Surplus Center now has cylinders with the swivel balls on several different lengths and diameters of cylinders. The ball is kind of close to the stationary end on the cylinder. I have to put the cylinder in the top draft hole to keep the cylinder from hitting the third arm mount.
 
   / Hydraulic Top Link #17  
JerryG said:
Surplus Center now has cylinders with the swivel balls on several different lengths and diameters of cylinders. The ball is kind of close to the stationary end on the cylinder. I have to put the cylinder in the top draft hole to keep the cylinder from hitting the third arm mount.
I like those prices at Surplus Center! :) I could almost do that today! :D

So do I really need the check valves or not??? :confused:

Dougster
 
   / Hydraulic Top Link #18  
Dougster said:
I like those prices at Surplus Center! :) I could almost do that today! :D

So do I really need the check valves or not??? :confused:

Dougster

I would say no. I do not have them on mine and have not needed them. I may be wrong, but I do not think that any that you buy from Kubota or John Deere or implement manufactures have the check valves. None of the commercial tractors that I have seen have them. But then again most of the tractor world could be wrong.:rolleyes:

If you get one, get a 3" cylinder and be done with it.

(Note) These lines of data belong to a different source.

-- ==== Sys2Proof/Machine/Rooms.lean ====
section
/-! DEFINITION. Admission: lanes, group contexts, scratchpad, slots and tiles of a core, and the class-0 reserve
(spec/02_execution_model.md R26 to R28, R51, spec/12_task_queues.md R298, R299, spec/04_registers.md R101, R102). -/
namespace Sys2Proof.Machine

/-- A group of n threads placed at (sub, lane) has a thread on a lane (R27, R28). -/
def covers (n sub lane : Nat) (sub' lane' : Nat) : Bool :=
  if n > 32 then decide (32 * sub' + lane' < n) else sub == sub' && decide (lane ≤ lane') && decide (lane' < lane + n)

/-- Groups with lanes on a core. -/
def residents (s : State) (core : Nat) : List Group := s.groups.filter fun g => g.core == core && g.run == .resident

/-- A group has a thread on a lane. -/
def onLane (g : Group) (sub lane : Nat) : Bool := covers g.record.threads g.subBase g.laneBase sub lane

/-- A lane has room for one more thread of this many registers (R26). -/
def laneRoom (rs : List Group) (regs sub lane : Nat) : Bool :=
  let mine := rs.filter fun g => onLane g sub lane
  decide ((mine.map fun g => 8 * g.record.regs8).sum + regs ≤ Config.laneRegs) && decide (mine.length < 4)

/-- A subcore has a free group context. -/
def contextRoom (rs : List Group) (sub : Nat) : Bool :=
  decide ((rs.filter fun g => (List.range 32).any fun l => onLane g sub l).length < 4)

/-- A place on a core: subcore and first lane, and the group context number (R28, R293). -/
structure Seat where
  sub : Nat
  lane : Nat
  ctx : Nat
  deriving DecidableEq, Repr

/-- s rounded up to a power of two. -/
def roundPow (n : Nat) : Nat := if n ≤ 1 then 1 else 2 ^ (Nat.log2 (n - 1) + 1)

/-- First lanes a group may take on a subcore (R28). -/
def laneBases (n : Nat) : List Nat := (List.range (32 / roundPow n)).map fun k => k * roundPow n

/-- Lowest free context number of a subcore; a lower class leaves those of the core's pre-empted groups alone (R293). -/
def freeContext (s : State) (core cls : Nat) (rs : List Group) (sub : Nat) : Option Nat :=
  let taken := rs ++ s.groups.filter fun g => g.core == core && g.run == .preempted && cls != 0
  (List.range 4).findSome? fun p => if taken.any fun g => g.ctx == 4 * sub + p then none else some (4 * sub + p)

/-- The lowest subcore and lane that take a group of this record among the residents `rs` of a core (R26 to R28). -/
def seatFor (s : State) (core cls : Nat) (rs : List Group) (r : TaskRecord) : Option Seat :=
  let regs := 8 * r.regs8
  let fits (sub lane : Nat) : Bool := (List.range 32).all fun l => !(covers r.threads sub lane sub l) || laneRoom rs regs sub l
  if r.threads > 32 then
    let subs := List.range ((r.threads + 31) / 32)
    let ok := subs.all fun b => contextRoom rs b && (List.range 32).all fun l => !(covers r.threads 0 0 b l) || laneRoom rs regs b l
    if ok then (freeContext s core cls rs 0).map fun c => { sub := 0, lane := 0, ctx := c } else none
  else
    (List.range 4).findSome? fun b =>
      if !(contextRoom rs b) then none
      else
        match (laneBases r.threads).find? (fits b), freeContext s core cls rs b with
        | some l, some c => some { sub := b, lane := l, ctx := c }
        | _, _ => none

/-- Lowest start of n free KiB below `top`, given the ranges in use. A group that asks for none gets start 0, which segment 1 shows as
its base: Table 4.2's row of R97 gives only the limit then (DESIGN CHOICE, log entry 57). -/
def placeKib (used : List (Nat × Nat)) (top n : Nat) : Option Nat :=
  if n = 0 then some 0
  else (List.range (top + 1 - n)).find? fun b => !(used.any fun r => r.1 < b + n && b < r.1 + r.2)

/-- A group has a header array (R172). -/
def needsHeaders (r : TaskRecord) : Bool := r.slots != 0 || r.ztiles != 0

/-- What a core gives a group: its seat, and in KiB its scratchpad, header array and mesh buffer; its accumulator tiles. -/
structure Room where
  seat : Seat
  sp : Nat
  hdr : Option Nat
  mesh : Option Nat
  tiles : List Nat
  deriving DecidableEq, Repr

/-- The class a group runs at: its own, or the waiter's during an adopted phase (R51, R303). -/
def runClass (g : Group) : Nat := match g.adopt with | some (_, c) => c | none => g.record.cls

/-- A group with matrix resources that runs at a lower class (R299). -/
def isMatrixGroup (g : Group) : Bool := runClass g != 0 && needsHeaders g.record

/-- A core has admitted a lower-class group with matrix resources that is resident there, or pre-empted and to resume there (R299). -/
def matrixResident (s : State) (core : Nat) : Bool :=
  s.groups.any fun g => g.core == core && (g.run == .resident || g.run == .preempted) && isMatrixGroup g

/-- A lower-class group leaves the class-0 reserve of a reserved core free (R51, R298, R299). -/
def leavesReserve (s : State) (core cls kib slots tiles : Nat) (r : TaskRecord) : Bool :=
  let v := (clusterOf s (clusterOfCore core)).resv.toNat
  cls == 0 || !(isReserved s core) ||
    (decide (kib + field v 4 10 ≤ kibFree s core) && decide (slots + field v 14 9 ≤ slotsFree s core) &&
     decide (tiles + field v 23 5 ≤ tilesFree s core) && !(needsHeaders r && matrixResident s core))

/-- The room that a core has for the scratchpad, slots and tiles of a fresh group, or of a continuation that holds none. -/
def storesFor (s : State) (core cls : Nat) (r : TaskRecord) (fresh : Bool) (seat : Seat) : Option Room :=
  let top := 512 - tileAreaKib s core
  let h := if needsHeaders r then 1 else 0
  let m := if fresh && r.kind == 2 then 13 else 0
  let z := if fresh then r.ztiles else 0
  let sp := if fresh then r.spkib else 0
  let used := kibUsed s core
  if r.slots > slotsFree s core || z > tilesFree s core || !(leavesReserve s core cls (sp + h + m) r.slots z r) then none
  else
    match placeKib used top sp with
    | none => none
    | some a =>
      match placeKib ((a, sp) :: used) top h with
      | none => none
      | some b =>
        match placeKib ((a, sp) :: (b, h) :: used) top m with
        | none => none
        | some c =>
          let free := (List.range Config.accTiles).filter fun n => !((tilesUsed s core).contains n)
          some { seat := seat, sp := a, hdr := if h = 0 then none else some b, mesh := if m = 0 then none else some c,
                 tiles := free.take z }

/-- The room that a core has for a group at a class, with `rs` as the groups that keep their lanes (R26, R51): `g` is the
parked group of a continuation. -/
def roomAmong (s : State) (core cls : Nat) (rs : List Group) (r : TaskRecord) (g : Option Group) : Option Room :=
  match seatFor s core cls rs r with
  | none => none
  | some seat =>
    match g with
    | none => storesFor s core cls r true seat
    | some g =>
      if holdsPinned g then
        -- what it holds already takes nothing more of the reserve
        if cls = 0 || !(isReserved s core) || !(needsHeaders r && matrixResident s core) then
          some { seat := seat, sp := g.spBase / 1024, hdr := g.hdrBase.map (· / 1024), mesh := g.meshBase.map (· / 1024), tiles := g.ztiles }
        else none
      else storesFor s core cls r false seat

/-- The room that a core has for a group now. -/
def roomFor (s : State) (core cls : Nat) (r : TaskRecord) (g : Option Group) : Option Room :=
  roomAmong s core cls (residents s core) r g

end Sys2Proof.Machine
end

Remember that if you buy it, that was your food money for the rest of the year.:D :eek:
 
   / Hydraulic Top Link #19  
MtnViewRanch said:
I would say no. I do not have them on mine and have not needed them. I may be wrong, but I do not think that any that you buy from Kubota or John Deere or implement manufactures have the check valves. None of the commercial tractors that I have seen have them. But then again most of the tractor world could be wrong.:rolleyes: If you get one, get a 3" cylinder and be done with it. Remember that if you buy it, that was your food money for the rest of the year.:D :eek:
You rich left coast folks really like to rub it in... don't ya??? :p

Brian, I think I am limited to a 1-1/2" bore for a Cat I 3-point... otherwise the pins won't match the pin holes:

http://www.surpluscenter.com/pages/035.pdf

Dougster
 
   / Hydraulic Top Link #20  
Dougster said:
You rich left coast folks really like to rub it in... don't ya??? :p

Brian, I think I am limited to a 1-1/2" bore for a Cat I 3-point... otherwise the pins won't match the pin holes:

http://www.surpluscenter.com/pages/035.pdf

Dougster
Bushings man, bushings.

Doug, make one yourself, it's the only way to get it right. Buy the 3" cylinder, buy an aftermarket top link, a little cutting and welding and you have a hydraulic top link that is the right size for your tractor.:)

And it only costs you 6 months worth of meals, didn't you say that you needed to go on a diet? Although the only diet that I can think that you might need to go on would be a real food diet and get off that peanut butter & bread diet, that gets old quick.